IE is a great browser now! No really. IE 11 supports HTML 5, CSS 3, hardware acceleration and low latency javascript that rivals both Chrome and Firefox. I tested it as snappy.

But does anyone on slashdot care? NOPE!

They remember IE 6 and some of us geeks who have suffered through developing old IE pages and removed malware last decade from silverhaired users who do not know what a browser is who think that blue E standard for E-internet have made up our minds. IE SUX! I will not try it again yada yada.

Same is true with Norton AV, and even Windows 7 (XP diehards tried Vista and are scared of change now). Firefox is no different.

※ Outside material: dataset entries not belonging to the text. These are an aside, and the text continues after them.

-- ==== Sys2Proof/Laws/Blocks.lean ====
section
/-! SUPPORT. What the shared operations of the blocks leave: one lemma for each field. -/

namespace Sys2Proof.Machine
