-- ==== Sys2Proof/Laws/Shared.lean ====
section
/-! SUPPORT. What each shared operation on registers, messages and events leaves: one lemma for each field. -/

namespace Sys2Proof.Machine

The mindshare is lost regardless of the fact that Firefox 24 is a much much better browser than the horrible 4.0. Once you lose that trust with some bad products it is hard to get back.

Re:It's a self-correcting problem. (1)

Anonymous Coward | about 9 months ago | (#45379599)

When MS open source IE and port it to Linux I might care about it. I don't run Windows, why should I care about a Windows-only browser?

Re:It's a self-correcting problem. (1)

Anonymous Coward | about 9 months ago | (#45379677)

Does IE11 have Adblock Edge, NoScript, Greasemonkey, Ghostery, or HTTPS Everywhere? Does it have any extensions?

Re:It's a self-correcting problem. (0)

Anonymous Coward | about 9 months ago | (#45379851)

It does have adblock. You can also configure it to do HTTPS everywhere too.

I am not saying I use outside of testing. But my point is for Grandma it is usable but no one cares as to what happened in the past.

Firefox needs to recover its image if it is all possible. People remember the old and refuse to go back syndrome.

Re: It's a self-correcting problem. (0)

Anonymous Coward | about 9 months ago | (#45378381)

It sounds like you are still complaining about Firefox from 2 years ago. Modern Firefox uses half the memory of Chrome with multiple tabs open. Just look up some benchmarks.

Re:It's a self-correcting problem. (5, Insightful)

Anonymous Coward | about 9 months ago | (#45378865)

This is precisely the kind of whining that shows that we don't deserve a product like Firefox. A feature I don't want gets added in? Surely nobody wanted it! They removed a feature that I use? Surely it's because they're out to get me!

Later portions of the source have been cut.